Stored entries:
#####

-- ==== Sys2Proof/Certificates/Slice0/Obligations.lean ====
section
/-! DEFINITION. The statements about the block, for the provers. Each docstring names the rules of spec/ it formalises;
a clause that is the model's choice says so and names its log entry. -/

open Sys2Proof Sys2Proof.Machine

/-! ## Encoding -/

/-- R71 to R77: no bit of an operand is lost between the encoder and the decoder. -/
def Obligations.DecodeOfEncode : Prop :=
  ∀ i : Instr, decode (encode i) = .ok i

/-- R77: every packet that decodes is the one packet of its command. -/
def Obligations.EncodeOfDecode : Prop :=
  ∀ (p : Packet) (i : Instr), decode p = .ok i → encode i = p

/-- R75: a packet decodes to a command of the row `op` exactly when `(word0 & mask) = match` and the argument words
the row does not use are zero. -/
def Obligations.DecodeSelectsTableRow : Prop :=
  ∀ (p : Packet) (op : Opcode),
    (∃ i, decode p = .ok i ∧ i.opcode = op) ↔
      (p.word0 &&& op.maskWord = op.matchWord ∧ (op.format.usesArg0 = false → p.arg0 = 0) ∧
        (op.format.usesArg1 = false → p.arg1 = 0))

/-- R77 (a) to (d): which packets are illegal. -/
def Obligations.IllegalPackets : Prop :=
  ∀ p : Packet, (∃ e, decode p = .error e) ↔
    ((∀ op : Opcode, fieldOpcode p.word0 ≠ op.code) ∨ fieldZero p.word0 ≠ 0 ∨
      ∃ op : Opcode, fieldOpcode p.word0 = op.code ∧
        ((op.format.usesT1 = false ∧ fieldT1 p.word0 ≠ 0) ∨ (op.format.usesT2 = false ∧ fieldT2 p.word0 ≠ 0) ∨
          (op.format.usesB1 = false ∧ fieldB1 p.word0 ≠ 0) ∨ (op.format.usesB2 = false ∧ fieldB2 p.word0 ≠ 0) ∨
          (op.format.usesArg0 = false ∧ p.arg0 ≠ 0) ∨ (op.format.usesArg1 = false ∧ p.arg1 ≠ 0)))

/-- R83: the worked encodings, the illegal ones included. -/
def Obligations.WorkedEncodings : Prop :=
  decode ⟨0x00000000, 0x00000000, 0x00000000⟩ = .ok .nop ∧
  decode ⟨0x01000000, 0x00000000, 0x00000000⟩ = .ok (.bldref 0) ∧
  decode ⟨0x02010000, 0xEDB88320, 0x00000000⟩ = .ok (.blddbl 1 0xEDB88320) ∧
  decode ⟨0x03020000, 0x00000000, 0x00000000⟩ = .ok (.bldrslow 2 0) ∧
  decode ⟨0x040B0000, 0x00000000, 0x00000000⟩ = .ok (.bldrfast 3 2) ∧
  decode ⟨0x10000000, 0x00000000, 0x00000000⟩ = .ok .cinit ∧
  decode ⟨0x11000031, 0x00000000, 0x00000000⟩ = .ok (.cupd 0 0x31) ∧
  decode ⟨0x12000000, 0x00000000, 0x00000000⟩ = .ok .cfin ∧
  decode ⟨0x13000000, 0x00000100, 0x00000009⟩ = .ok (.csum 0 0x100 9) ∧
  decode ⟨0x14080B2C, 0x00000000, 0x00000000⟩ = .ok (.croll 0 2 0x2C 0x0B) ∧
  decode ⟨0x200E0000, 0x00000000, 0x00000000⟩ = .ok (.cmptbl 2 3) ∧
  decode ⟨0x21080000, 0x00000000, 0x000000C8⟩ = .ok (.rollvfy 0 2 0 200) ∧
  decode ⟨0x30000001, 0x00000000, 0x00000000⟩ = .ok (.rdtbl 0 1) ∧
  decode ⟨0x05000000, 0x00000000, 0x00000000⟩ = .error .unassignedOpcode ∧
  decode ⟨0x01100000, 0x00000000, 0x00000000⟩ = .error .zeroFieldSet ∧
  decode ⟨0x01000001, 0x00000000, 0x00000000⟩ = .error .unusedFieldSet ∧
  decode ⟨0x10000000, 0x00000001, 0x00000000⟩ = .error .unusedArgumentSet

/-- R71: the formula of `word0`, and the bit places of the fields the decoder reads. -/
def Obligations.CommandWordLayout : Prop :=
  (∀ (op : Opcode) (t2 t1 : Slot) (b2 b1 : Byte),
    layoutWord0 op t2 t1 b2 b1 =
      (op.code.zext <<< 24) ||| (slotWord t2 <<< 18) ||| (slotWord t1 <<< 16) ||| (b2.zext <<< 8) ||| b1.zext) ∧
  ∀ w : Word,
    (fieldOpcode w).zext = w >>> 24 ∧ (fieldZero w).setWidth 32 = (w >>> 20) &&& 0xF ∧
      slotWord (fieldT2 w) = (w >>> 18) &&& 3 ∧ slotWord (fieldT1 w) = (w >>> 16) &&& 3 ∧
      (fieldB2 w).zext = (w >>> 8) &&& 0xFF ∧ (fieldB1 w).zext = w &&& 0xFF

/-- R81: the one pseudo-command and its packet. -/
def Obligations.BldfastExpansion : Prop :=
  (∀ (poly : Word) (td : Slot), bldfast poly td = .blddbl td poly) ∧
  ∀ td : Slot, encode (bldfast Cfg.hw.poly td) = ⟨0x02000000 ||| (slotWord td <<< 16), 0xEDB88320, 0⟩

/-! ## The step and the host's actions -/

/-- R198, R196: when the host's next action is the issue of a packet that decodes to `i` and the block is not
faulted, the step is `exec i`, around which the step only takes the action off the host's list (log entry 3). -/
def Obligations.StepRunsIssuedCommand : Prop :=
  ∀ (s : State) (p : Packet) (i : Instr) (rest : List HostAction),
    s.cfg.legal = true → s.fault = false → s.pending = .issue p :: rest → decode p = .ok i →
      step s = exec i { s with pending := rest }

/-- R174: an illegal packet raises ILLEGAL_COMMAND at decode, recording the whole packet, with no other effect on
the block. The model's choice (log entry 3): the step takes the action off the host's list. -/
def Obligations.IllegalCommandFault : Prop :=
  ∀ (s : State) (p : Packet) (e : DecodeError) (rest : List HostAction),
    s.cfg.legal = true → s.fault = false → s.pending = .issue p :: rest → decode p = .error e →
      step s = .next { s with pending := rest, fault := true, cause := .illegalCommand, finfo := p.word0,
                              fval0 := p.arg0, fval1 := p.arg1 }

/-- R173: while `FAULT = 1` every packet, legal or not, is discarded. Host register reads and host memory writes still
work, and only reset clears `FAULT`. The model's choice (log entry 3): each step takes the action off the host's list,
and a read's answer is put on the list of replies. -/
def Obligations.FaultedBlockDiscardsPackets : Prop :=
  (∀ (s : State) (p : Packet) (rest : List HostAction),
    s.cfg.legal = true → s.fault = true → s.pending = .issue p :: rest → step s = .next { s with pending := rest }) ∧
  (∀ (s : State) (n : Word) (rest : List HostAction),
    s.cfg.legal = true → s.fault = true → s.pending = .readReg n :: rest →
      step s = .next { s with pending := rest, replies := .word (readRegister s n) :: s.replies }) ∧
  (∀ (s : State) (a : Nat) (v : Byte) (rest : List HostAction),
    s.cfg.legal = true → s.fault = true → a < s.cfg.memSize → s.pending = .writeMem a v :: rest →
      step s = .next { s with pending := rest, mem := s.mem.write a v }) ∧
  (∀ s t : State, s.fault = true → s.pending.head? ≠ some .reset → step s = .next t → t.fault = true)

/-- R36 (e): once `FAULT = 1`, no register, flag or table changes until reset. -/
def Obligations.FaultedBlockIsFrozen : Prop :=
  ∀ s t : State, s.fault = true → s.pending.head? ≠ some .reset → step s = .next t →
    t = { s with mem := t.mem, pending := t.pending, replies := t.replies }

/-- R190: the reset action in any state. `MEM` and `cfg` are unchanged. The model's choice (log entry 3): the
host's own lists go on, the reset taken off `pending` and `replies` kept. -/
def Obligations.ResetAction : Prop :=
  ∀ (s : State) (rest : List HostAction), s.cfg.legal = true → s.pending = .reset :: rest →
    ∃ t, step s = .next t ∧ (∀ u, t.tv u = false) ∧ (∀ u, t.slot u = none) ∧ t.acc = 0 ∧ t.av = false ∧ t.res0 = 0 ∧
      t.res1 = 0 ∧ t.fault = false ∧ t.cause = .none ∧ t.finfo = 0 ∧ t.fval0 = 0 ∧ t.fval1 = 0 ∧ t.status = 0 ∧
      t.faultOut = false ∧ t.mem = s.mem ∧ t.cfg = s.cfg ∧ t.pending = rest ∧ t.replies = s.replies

#####

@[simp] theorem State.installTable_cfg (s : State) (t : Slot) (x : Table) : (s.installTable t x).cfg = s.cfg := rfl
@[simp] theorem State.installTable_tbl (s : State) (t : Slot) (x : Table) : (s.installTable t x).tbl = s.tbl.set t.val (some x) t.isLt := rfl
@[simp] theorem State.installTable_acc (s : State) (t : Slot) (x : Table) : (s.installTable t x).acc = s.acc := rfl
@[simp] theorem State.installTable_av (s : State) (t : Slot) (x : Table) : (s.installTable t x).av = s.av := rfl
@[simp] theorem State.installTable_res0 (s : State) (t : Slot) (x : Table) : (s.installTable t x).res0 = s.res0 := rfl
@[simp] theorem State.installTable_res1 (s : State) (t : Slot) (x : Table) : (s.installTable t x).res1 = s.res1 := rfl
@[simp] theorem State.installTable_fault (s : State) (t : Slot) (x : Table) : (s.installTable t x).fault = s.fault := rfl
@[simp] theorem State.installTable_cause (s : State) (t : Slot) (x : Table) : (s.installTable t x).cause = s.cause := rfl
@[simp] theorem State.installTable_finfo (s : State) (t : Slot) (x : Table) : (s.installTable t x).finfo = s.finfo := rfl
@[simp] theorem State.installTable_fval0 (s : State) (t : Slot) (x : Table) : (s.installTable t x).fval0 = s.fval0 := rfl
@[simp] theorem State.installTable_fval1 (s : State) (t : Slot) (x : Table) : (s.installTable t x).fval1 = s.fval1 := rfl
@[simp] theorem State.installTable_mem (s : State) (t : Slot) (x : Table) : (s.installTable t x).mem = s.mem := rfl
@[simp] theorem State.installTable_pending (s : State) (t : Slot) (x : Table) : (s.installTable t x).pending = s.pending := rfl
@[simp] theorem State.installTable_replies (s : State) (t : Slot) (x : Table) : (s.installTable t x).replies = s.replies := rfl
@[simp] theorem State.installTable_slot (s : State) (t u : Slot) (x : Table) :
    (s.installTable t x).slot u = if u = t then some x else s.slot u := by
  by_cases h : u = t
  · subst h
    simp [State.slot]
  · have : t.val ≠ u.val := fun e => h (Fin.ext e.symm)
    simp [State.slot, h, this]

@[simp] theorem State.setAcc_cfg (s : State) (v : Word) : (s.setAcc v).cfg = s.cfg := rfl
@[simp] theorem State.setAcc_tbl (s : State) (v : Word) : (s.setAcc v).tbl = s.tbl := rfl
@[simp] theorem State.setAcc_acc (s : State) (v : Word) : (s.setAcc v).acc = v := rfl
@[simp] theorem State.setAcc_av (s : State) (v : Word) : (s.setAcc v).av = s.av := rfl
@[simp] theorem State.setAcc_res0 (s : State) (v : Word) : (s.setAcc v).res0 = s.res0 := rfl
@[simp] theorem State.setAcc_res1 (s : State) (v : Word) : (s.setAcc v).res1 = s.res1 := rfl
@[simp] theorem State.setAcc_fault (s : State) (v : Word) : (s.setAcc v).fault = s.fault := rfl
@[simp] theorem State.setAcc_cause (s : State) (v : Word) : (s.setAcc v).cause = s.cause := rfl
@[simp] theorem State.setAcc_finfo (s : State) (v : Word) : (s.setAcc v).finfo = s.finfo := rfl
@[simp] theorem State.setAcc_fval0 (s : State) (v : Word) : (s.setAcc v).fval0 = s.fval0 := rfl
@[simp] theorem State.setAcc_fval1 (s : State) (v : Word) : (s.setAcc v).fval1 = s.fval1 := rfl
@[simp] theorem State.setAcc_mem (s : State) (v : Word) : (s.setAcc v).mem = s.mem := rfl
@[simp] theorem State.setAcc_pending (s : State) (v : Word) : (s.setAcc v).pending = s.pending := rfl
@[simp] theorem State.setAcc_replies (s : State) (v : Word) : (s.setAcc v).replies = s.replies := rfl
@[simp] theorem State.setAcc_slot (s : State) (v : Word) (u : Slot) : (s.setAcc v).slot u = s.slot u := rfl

#####

- _Work to be completed_: Supply the count of lines in the entries that include "which", and no other text.

- _Answer below_: 2